Acquring linescan images from Danio rerio embryos. (a) In silico microangiogram of a 48 hpf wild-type zebrafish embryo. Regions of interest used for acquiring linescan images are boxed (intersomitic vessel = ISV, dorsal aorta = DA). (b and c) A single plane (XY) image (Top) showing the orientation of scan lines used to create perpendicular linescans (Bottom) of the intersomitic vessels (b) and dorsal aorta (c). The boundary between slow moving (elongated) cells and fast moving (compressed) cells reflects a ventricular contraction and is easily observed in the Dorsal Aorta (c). (d) A parallel linescan acquired from the dorsal aorta shows a series of lines whose slope is inversely proportional to cellular velocity. Distinct regions of acceleration, constant velocity, and deceleration are observed.

Laser-scanning velocimetry provides functional evidence for the presence of an aortic arch constriction in OSM-deficient embryos. (a) Western blotting for OSM in lysates from control or OSM morpholino-injected embryos harvested at 48 hpf shows nearly complete repression of OSM expression.

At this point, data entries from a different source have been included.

-- ==== Sys2Proof/Machine/TenantOps.lean ====
section
/-! DEFINITION. What other blocks ask of tenants: their records and states, grants of host virtual ports, quotas, and
access to host memory (R28, R482–R495). -/

namespace Sys2Proof.Machine

/-- The tenant states of R485 with their codes. -/
inductive TenState where
  | absent
  | attaching
  | active
  | doze
  | detaching
  deriving DecidableEq, Repr

def TenState.code : TenState → Nat
  | .absent => 0
  | .attaching => 1
  | .active => 2
  | .doze => 3
  | .detaching => 4

/-- A tenant is in a state (HST_TNn_STATE). -/
def State.tenIs (s : State) (tn : Nat) (t : TenState) : Bool := s.fld (HST_TN_STATE_STATE tn) == t.code

/-- A tenant takes a state. -/
def State.tenPut (s : State) (tn : Nat) (t : TenState) : State := s.put (HST_TN_STATE_STATE tn) t.code

/-- A command of a tenant ends: its completion waits behind those that ended before it (R494). -/
def Tenant.endCmd (t : Tenant) (p : TenCmd → Bool) (status : Nat) (data : List Byte) : Tenant :=
  match t.cmds.find? p with
  | some c => { t with cmds := t.cmds.erase c ++ [{ c with st := .ended status data }] }
  | none => t

/-- The tenant is in service: ACTIVE or DOZE. -/
def State.tenLive (s : State) (tn : Nat) : Bool := s.tenIs tn .active || s.tenIs tn .doze

/-- Runtime state of a tenant. -/
def State.ten (s : State) (tn : Nat) : Tenant := tabGet Tenant.absent s.tenants tn
def State.setTen (s : State) (tn : Nat) (t : Tenant) : State := { s with tenants := tabSet Tenant.absent s.tenants tn t }

/-- `n` bytes, little-endian, at byte `i` of a tenant's record in the TENANTQ section in force (R502). -/
def State.tenRec (s : State) (tn i n : Nat) : Nat := secLe s.active tyTENANTQ (16 + 40 * tn + i) n

/-- Flags of the record: ENABLE, INBAND, WAKE_PIN. -/
def State.tenEnabled (s : State) (tn : Nat) : Bool := bitOf (s.tenRec tn 1 1) 0
def State.tenInband (s : State) (tn : Nat) : Bool := bitOf (s.tenRec tn 1 1) 1
def State.tenWakePin (s : State) (tn : Nat) : Bool := bitOf (s.tenRec tn 1 1) 2

/-- The HV ports of a tenant's record, as indexes: first and count. -/
def State.tenHv (s : State) (tn : Nat) : Nat × Nat := (s.tenRec tn 4 1, s.tenRec tn 3 1)

/-- The tenant whose record holds host virtual port `h`. -/
def State.hvRecord (s : State) (h : Nat) : Option Nat :=
  (List.range 64).find? (fun tn => s.tenEnabled tn && decide (s.tenRec tn 4 1 ≤ h ∧ h < s.tenRec tn 4 1 + s.tenRec tn 3 1))

/-- The tenant to which host virtual port `h` is granted (R28). -/
def State.hvTenant (s : State) (h : Nat) : Option Nat :=
  match s.hvRecord h with
  | some tn => if s.tenLive tn then some tn else none
  | none => none

/-- The TAGS of a tenant. -/
def State.tenTags (s : State) (tn : Nat) : List Nat := (List.range (s.tenRec tn 18 1)).map (fun i => s.tenRec tn (20 + i) 1)

/-- A fabric port is one of a tenant's HV ports. -/
def State.tenPort (s : State) (tn p : Nat) : Bool :=
  let hv := s.tenHv tn
  decide (88 + hv.1 ≤ p ∧ p < 88 + hv.1 + hv.2)

/-- Exact-match entries that count against a tenant: static ones in its TAGS and learned ones that target its HV ports
(R495). -/
def State.emOwned (s : State) (tn : Nat) : Nat :=
  ((s.plane s.engine).regions.map (fun r => ((s.entriesOf r).filter (fun x =>
    let st := x.2.2.status
    if stHas st stCHART then false
    else if stHas st stLEARNED then s.tenPort tn (resTarget x.2.2.result)
    else (s.tenTags tn).contains (keyTag r.wide x.2.2.key))).length)).sum

/-- A limit the tenant was granted. -/
def State.tenLimEM (s : State) (tn : Nat) : Nat := s.fld (TNW_REQ1_EM tn)

/-- The ingress port's tenant may still own one more exact-match entry; other ports have no quota (R146). -/
def State.emRoom (s : State) (port : Nat) : Bool :=
  if port < 88 then true
  else match s.hvRecord (port - 88) with
    | some tn => decide (s.emOwned tn < s.tenLimEM tn)
    | none => true

/-- Bytes of a host's memory on the link of a tenant, read and written by DMA (R484). -/
def State.dmaRead (s : State) (tn a n : Nat) : List Byte :=
  memTake (if bitOf (s.tenRec tn 2 1) 7 then s.host1 else s.host0) a n
def State.dmaWrite (s : State) (tn a : Nat) (bs : List Byte) : State :=
  if bitOf (s.tenRec tn 2 1) 7 then { s with host1 := memPut s.host1 a bs } else { s with host0 := memPut s.host0 a bs }

end Sys2Proof.Machine
end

The abundance of ERK2 is shown as a loading control. (b) Intensity of OSM bands normalized to ERK2 by densitometry for western blots shown in Panel a. (c) OSM morphant embryos at 48 hpf exhibited pericardial edema (arrowhead). (d) Co-injection of OSM mRNA along with OSM morpholino restored cell flux to levels similar to that of control embryos. Cell flux was quantified by scan lines drawn perpendicular to the dorsal aorta above the cloaca. Error bars represent the SEM, n = 3. (e) In silico microangiography of the aortic arch (arrowheads) at 28 hpf shows constricted flow through this region of the outflow tract in OSM-deficient embryos. A region of post-stenotic dilation (arrow), the result of turbulent flow, is occasionally observed. Scale bar is 25 μm. (f) Peak blood cell velocity, measured by laser-scanning velocimetry is increased in OSM-deficient embryos. Error bars represent SEM. Asterisk denotes p = 0.0017 for the two-tailed Student's T-test, n = 3. OSM morpholino #1 was used for the data presented here. Laser-Scanning Velocimetry Data Analyzer smoothing parameters used for trace, velocity, and acceleration smoothing were 5, 10, and 20, respectively.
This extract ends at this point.